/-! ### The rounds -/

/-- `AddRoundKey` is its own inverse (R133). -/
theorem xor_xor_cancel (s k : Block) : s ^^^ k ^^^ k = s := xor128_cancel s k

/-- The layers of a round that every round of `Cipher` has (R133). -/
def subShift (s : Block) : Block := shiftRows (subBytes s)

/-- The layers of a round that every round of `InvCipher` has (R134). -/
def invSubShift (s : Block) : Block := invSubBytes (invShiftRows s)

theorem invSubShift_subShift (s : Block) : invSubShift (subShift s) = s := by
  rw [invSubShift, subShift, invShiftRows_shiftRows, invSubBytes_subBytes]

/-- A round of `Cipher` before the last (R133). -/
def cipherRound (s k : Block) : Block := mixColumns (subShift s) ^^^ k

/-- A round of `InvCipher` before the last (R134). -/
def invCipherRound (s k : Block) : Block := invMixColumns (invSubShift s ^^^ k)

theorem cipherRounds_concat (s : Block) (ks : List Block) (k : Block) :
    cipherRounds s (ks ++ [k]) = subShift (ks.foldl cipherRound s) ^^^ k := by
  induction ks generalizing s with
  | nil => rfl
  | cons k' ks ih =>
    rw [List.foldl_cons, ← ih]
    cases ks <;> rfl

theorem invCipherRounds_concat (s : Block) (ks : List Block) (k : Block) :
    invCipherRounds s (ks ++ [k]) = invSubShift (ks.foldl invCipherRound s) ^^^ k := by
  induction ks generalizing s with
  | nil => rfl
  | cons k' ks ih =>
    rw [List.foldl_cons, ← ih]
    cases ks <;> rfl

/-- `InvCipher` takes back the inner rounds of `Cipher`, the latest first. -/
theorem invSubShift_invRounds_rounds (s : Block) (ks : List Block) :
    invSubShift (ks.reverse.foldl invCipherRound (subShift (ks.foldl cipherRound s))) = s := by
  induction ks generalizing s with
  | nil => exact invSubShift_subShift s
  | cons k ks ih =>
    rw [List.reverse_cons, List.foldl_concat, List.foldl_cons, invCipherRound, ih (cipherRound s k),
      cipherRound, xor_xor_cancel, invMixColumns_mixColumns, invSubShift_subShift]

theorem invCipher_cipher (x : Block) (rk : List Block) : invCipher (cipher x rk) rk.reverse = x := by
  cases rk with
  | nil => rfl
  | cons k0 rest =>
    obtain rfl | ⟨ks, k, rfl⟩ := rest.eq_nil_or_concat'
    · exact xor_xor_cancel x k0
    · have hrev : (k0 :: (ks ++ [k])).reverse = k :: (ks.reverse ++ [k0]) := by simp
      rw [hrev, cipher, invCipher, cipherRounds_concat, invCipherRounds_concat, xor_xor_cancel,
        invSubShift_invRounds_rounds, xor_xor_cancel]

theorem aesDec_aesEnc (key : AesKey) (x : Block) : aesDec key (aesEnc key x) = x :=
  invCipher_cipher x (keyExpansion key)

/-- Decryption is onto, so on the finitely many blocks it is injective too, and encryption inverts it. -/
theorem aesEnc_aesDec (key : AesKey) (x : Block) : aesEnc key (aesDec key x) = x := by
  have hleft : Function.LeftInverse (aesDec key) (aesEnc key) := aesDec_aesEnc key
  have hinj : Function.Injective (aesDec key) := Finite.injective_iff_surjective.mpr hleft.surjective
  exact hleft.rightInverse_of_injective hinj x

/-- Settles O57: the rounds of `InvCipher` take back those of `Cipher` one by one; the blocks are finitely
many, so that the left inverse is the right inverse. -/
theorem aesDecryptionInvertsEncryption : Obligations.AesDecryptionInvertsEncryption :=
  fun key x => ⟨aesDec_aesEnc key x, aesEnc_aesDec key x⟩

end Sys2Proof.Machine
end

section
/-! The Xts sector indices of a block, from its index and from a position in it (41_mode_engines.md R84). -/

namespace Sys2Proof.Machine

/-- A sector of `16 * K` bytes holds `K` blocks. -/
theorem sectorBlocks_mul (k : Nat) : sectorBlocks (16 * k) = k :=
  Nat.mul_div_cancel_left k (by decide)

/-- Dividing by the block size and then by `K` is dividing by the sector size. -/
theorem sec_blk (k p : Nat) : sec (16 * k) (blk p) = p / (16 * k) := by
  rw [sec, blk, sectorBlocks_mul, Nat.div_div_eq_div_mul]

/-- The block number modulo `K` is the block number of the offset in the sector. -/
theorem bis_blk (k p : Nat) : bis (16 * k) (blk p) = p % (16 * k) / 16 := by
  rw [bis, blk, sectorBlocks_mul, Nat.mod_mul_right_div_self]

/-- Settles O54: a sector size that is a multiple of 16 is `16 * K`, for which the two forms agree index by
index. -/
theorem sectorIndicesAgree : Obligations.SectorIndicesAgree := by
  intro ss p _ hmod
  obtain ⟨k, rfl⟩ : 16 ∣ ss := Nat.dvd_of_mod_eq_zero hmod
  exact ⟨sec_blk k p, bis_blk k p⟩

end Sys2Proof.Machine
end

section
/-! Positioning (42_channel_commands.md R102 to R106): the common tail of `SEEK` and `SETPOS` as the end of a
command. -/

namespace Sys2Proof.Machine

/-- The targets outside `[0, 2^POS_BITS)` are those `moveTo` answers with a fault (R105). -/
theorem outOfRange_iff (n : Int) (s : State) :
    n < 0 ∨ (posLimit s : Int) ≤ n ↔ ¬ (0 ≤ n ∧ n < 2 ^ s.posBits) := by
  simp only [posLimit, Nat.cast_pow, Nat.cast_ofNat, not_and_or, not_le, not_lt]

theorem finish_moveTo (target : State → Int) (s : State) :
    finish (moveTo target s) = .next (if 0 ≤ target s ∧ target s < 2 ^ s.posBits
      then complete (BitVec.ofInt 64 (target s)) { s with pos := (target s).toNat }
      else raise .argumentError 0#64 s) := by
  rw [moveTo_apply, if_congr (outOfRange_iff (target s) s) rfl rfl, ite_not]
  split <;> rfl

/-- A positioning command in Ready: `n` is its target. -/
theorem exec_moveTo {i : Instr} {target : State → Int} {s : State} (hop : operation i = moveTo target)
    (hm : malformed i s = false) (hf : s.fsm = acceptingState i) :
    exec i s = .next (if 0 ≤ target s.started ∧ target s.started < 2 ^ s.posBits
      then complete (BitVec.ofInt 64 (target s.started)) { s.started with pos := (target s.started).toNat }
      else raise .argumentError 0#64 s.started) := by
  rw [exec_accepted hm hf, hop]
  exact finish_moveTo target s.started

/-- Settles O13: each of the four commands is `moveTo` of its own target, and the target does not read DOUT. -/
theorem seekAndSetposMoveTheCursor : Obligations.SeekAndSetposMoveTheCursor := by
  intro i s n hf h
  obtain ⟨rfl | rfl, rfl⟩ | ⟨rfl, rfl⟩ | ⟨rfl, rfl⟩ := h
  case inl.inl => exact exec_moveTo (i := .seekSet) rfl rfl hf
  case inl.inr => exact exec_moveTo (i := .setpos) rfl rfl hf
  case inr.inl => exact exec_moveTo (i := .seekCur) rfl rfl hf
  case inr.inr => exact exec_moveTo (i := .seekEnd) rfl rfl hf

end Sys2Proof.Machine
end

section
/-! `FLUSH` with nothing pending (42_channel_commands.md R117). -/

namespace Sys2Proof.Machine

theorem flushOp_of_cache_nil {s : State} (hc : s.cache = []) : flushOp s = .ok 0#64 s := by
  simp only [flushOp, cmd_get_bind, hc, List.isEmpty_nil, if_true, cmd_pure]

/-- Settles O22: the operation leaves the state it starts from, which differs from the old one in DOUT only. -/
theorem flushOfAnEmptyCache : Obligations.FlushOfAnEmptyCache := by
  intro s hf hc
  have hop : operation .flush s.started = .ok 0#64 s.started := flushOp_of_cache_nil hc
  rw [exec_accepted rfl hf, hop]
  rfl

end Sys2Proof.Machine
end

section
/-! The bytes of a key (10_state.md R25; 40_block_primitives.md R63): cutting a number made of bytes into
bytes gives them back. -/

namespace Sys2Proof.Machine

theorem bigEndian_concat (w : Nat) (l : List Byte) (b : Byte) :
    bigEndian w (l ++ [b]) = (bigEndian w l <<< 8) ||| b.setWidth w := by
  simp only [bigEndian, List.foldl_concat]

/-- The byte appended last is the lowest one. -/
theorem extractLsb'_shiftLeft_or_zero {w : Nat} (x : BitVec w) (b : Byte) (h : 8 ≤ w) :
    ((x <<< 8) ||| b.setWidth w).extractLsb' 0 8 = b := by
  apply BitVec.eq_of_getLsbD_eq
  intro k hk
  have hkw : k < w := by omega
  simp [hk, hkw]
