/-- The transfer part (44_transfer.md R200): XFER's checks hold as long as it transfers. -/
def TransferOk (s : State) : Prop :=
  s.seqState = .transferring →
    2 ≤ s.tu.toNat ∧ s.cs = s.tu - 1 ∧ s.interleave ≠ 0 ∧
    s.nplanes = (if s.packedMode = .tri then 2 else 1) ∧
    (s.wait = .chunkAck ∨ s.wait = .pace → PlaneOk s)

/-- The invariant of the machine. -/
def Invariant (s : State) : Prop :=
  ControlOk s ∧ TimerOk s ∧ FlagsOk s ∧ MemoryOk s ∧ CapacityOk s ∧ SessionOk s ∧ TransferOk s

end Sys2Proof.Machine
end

== Instructions to follow ==
Give again, word for word, every line of the listing above from the one with "theorem invCipher_cipher (x" to the one with "invCipher_cipher x (keyExpansion key)", both inclusive, and nothing beyond them.

== Answer to the problem ==
theorem invCipher_cipher (x : Block) (rk : List Block) : invCipher (cipher x rk) rk.reverse = x := by
  cases rk with
  | nil => rfl
  | cons k0 rest =>
    obtain rfl | ⟨ks, k, rfl⟩ := rest.eq_nil_or_concat'
    · exact xor_xor_cancel x k0
    · have hrev : (k0 :: (ks ++ [k])).reverse = k :: (ks.reverse ++ [k0]) := by simp
      rw [hrev, cipher, invCipher, cipherRounds_concat, invCipherRounds_concat, xor_xor_cancel,
        invSubShift_invRounds_rounds, xor_xor_cancel]

theorem aesDec_aesEnc (key : AesKey) (x : Block) : aesDec key (aesEnc key x) = x :=
  invCipher_cipher x (keyExpansion key)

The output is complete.